[Records contained in a dataset]
-- ==== Sys2Proof/Syntax.lean ====
section
/-! DEFINITION. The nine commands of `H1511-CMD` (30_encoding.md R60), one constructor per row of spec/opcode_table.json, and
the fault codes (60_exceptions.md R191). -/

namespace Sys2Proof

/-- A command with its operands, each the unsigned value of its field (R62, R70). -/
inductive Instr where
  /-- ENC blk: encode a DataBlock (R120). -/
  | enc (data11 : Block)
  /-- DEC cw: correct a received word and extract its block (R150). -/
  | dec (cw15 : Codeword)
  /-- PKPUSH byte: push a payload byte into the packer (R102). -/
  | pkpush (byte : Byte)
  /-- PKFLUSH: end the byte sequence (R104). -/
  | pkflush
  /-- UPSTART len: begin a reconstruction (R105). -/
  | upstart (imm16 : Len)
  /-- UPPUSH blk: push a block into the unpacker (R106). -/
  | uppush (data11 : Block)
  /-- INJ cw, prob: pass a codeword through the noisy channel (R132). -/
  | inj (cw15 : Codeword) (prob10 : Prob)
  /-- DROPQ prob: ask whether the message is lost (R133). -/
  | dropq (prob10 : Prob)
  /-- SEED value: load the random source (R138). -/
  | seed (imm16 : LfsrWord)
  deriving DecidableEq, Repr

/-- The opcode, `cmd[31:28]`, of a command (R60). -/
def Instr.opcode : Instr → Nat
  | .enc _ => 1
  | .dec _ => 2
  | .pkpush _ => 3
  | .pkflush => 4
  | .upstart _ => 5
  | .uppush _ => 6
  | .inj _ _ => 7
  | .dropq _ => 8
  | .seed _ => 9

/-- The named fault codes other than `NONE` (R191). -/
inductive FaultCode where
  /-- `cmd[31:28]` is 0 or is 10 to 15. -/
  | illegalOpcode
  /-- A must-be-zero bit of the format is 1. -/
  | reservedField
  /-- SEED with operand 0. -/
  | illegalOperand
  /-- The source's EncodingFailure: named, never raised (R192). -/
  | encodingFailure
  /-- The source's DecodingFailure: named, never raised (R192). -/
  | decodingFailure
  deriving DecidableEq, Repr

/-- The number of a fault in the 3-bit field `rsp.fault`; 0 is `NONE` (R191). -/
def FaultCode.code : FaultCode → BitVec 3
  | .illegalOpcode => 1
  | .reservedField => 2
  | .illegalOperand => 3
  | .encodingFailure => 4
  | .decodingFailure => 5

end Sys2Proof
end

The problem:
In the entries above, please find the line with "inductive Instr where" and the line with "unpacker (R106). -/", then write out exactly those two lines and every line between them, and nothing more.

Task solution:
inductive Instr where
  /-- ENC blk: encode a DataBlock (R120). -/
  | enc (data11 : Block)
  /-- DEC cw: correct a received word and extract its block (R150). -/
  | dec (cw15 : Codeword)
  /-- PKPUSH byte: push a payload byte into the packer (R102). -/
  | pkpush (byte : Byte)
  /-- PKFLUSH: end the byte sequence (R104). -/
  | pkflush
  /-- UPSTART len: begin a reconstruction (R105). -/
  | upstart (imm16 : Len)
  /-- UPPUSH blk: push a block into the unpacker (R106). -/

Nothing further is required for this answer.